Tech Essays Reporter
1 min read

The Debian GNOME team targets removal of the legacy GTK2 toolkit from the Forky distribution before Debian 14's 2027 release, following similar moves by Arch Linux and RHEL.

The Debian GNOME team has announced plans to remove the GTK2 graphical toolkit from its Forky distribution branch before the release of Debian 14 in 2027. This decision aligns with broader industry trends, as Arch Linux removed GTK2 from official repositories several months prior, and Red Hat Enterprise Linux shipped RHEL 10 without GTK2 support.

GTK3, which replaced GTK2, has maintained a stable release series for over seven years since version 3.24 debuted in 2018. Most Debian packages depending on GTK2 have already been migrated, with the current affected package count reduced to less than 25% of the 2020 baseline documented in the Debian bug tracker. Exceptions include packages that gained GTK2 dependencies after 2020, select input methods, theme packages, and the openjdk-8 runtime.
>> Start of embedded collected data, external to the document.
-- ==== Sys2Proof/Certificates/Slice0/Obligations.lean ====
section
/-! DEFINITION. The statements for the provers, in the order of the spec's life of a stream: reset and commands, the loop of
`DECODE`, the invariants, then the operations component by component, the symbols, and the encoding. -/

open Sys2Proof Sys2Proof.Machine

/-! ### Reset and commands -/

/-- R300: power-on, the reset input in any phase, and the `RESET` command all leave `phase` UNCONFIGURED and `status` OK; the sink
keeps what it has, the source has lost what it lost. -/
def Obligations.ResetLeavesPhaseAndStatus : Prop :=
  (State.reset.phase = .unconfigured ∧ State.reset.status = .ok) ∧
  (∀ s : State, s.resetInput = true →
    ∃ t, step s = .next t ∧ t.phase = .unconfigured ∧ t.status = .ok ∧ t.sink = s.sink ∧ t.source = s.source) ∧
  (∀ s : State, s.phase ≠ .decoding →
    ∃ t, exec .cmdReset s = .next t ∧ t.phase = .unconfigured ∧ t.status = .ok ∧ t.sink = s.sink ∧ t.source = s.source)

/-- R241: `RESET` writes `phase` and `status` and touches neither source nor sink. That what has been issued and the reset input stay too is
log 14, and that the sink's coming answers do is log 6: the model's choices. -/
def Obligations.ResetCommand : Prop :=
  ∀ s : State, s.phase ≠ .decoding →
    ∃ t, exec .cmdReset s = .next t ∧ t.phase = .unconfigured ∧ t.status = .ok ∧
      t.source = s.source ∧ t.sink = s.sink ∧ t.sinkAnswers = s.sinkAnswers ∧ t.issued = s.issued ∧ t.resetInput = s.resetInput

/-- R240: in which phases `DECODE` and `SET_PROPERTIES` are refused, and in no other. `RESET` "cannot be issued" while DECODING; that it is
refused there is log 25 (after U3), the model's choice. -/
def Obligations.CommandsRefusedByPhase : Prop :=
  ∀ s : State,
    (∀ el, exec (.cmdDecode el) s = .refused .decodeNotConfigured ↔ s.phase ≠ .configured) ∧
    (∀ bytes, exec (.cmdSetProperties bytes) s = .refused .setPropertiesWhileDecoding ↔ s.phase = .decoding) ∧
    (exec .cmdReset s = .refused .resetWhileDecoding ↔ s.phase = .decoding)

/-- R242, R243, R28: five legal bytes load the property registers and those derived from them, whatever stands behind the fifth;
anything else is a `FormatError` that leaves the block UNCONFIGURED. Neither reads the source or writes the sink; that what has been
issued, the reset input and the sink's coming answers stay is logs 6 and 14, the model's choices. While DECODING the command is refused. -/
def Obligations.SetProperties : Prop :=
  ∀ s : State,
    (s.phase ≠ .decoding → ∀ (v b1 b2 b3 b4 : Byte) (rest : List Byte), v.toNat < 225 → b4.toNat < 128 →
      ∃ t, exec (.cmdSetProperties (v :: b1 :: b2 :: b3 :: b4 :: rest)) s = .next t ∧
        t.lc.toNat = v.toNat % 9 ∧ t.lp.toNat = v.toNat / 9 % 5 ∧ t.pb.toNat = v.toNat / 9 / 5 ∧
        t.dictionarySize.toNat = b1.toNat + b2.toNat * 256 + b3.toNat * 65536 + b4.toNat * 16777216 ∧
        t.posStateMask.toNat = 2 ^ t.pb.toNat - 1 ∧ t.literalPosMask.toNat = 2 ^ t.lp.toNat - 1 ∧
        t.dictionarySizeCheck.toNat = max t.dictionarySize.toNat 1 ∧
        t.windowSize.toNat = max t.dictionarySizeCheck.toNat 4096 ∧
        t.phase = .configured ∧ t.status = .ok ∧
        t.source = s.source ∧ t.sink = s.sink ∧ t.sinkAnswers = s.sinkAnswers ∧ t.issued = s.issued ∧ t.resetInput = s.resetInput) ∧
    (s.phase ≠ .decoding → ∀ bytes : List Byte,
      bytes.length < 5 ∨ 225 ≤ (bytes.getD 0 0#8).toNat ∨ 128 ≤ (bytes.getD 4 0#8).toNat →
      ∃ t, exec (.cmdSetProperties bytes) s = .next t ∧ t.phase = .unconfigured ∧ t.status = .failure .formatError ∧
        t.source = s.source ∧ t.sink = s.sink ∧ t.sinkAnswers = s.sinkAnswers ∧ t.issued = s.issued ∧ t.resetInput = s.resetInput) ∧
    (s.phase = .decoding → ∀ bytes, exec (.cmdSetProperties bytes) s = .refused .setPropertiesWhileDecoding)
The primary remaining obstacle is the graphical Debian Installer, which still relies on GTK2. As noted in the team's 2020 technical justification, GTK2 lacks critical modern features including HiDPI display support and native Wayland compatibility, and has been unmaintained for years.

This transition reflects the open-source ecosystem's gradual shift away from legacy toolkits as maintainers consolidate development around actively supported frameworks. The Debian team will coordinate with package maintainers to resolve final dependencies before the Debian 14 freeze window.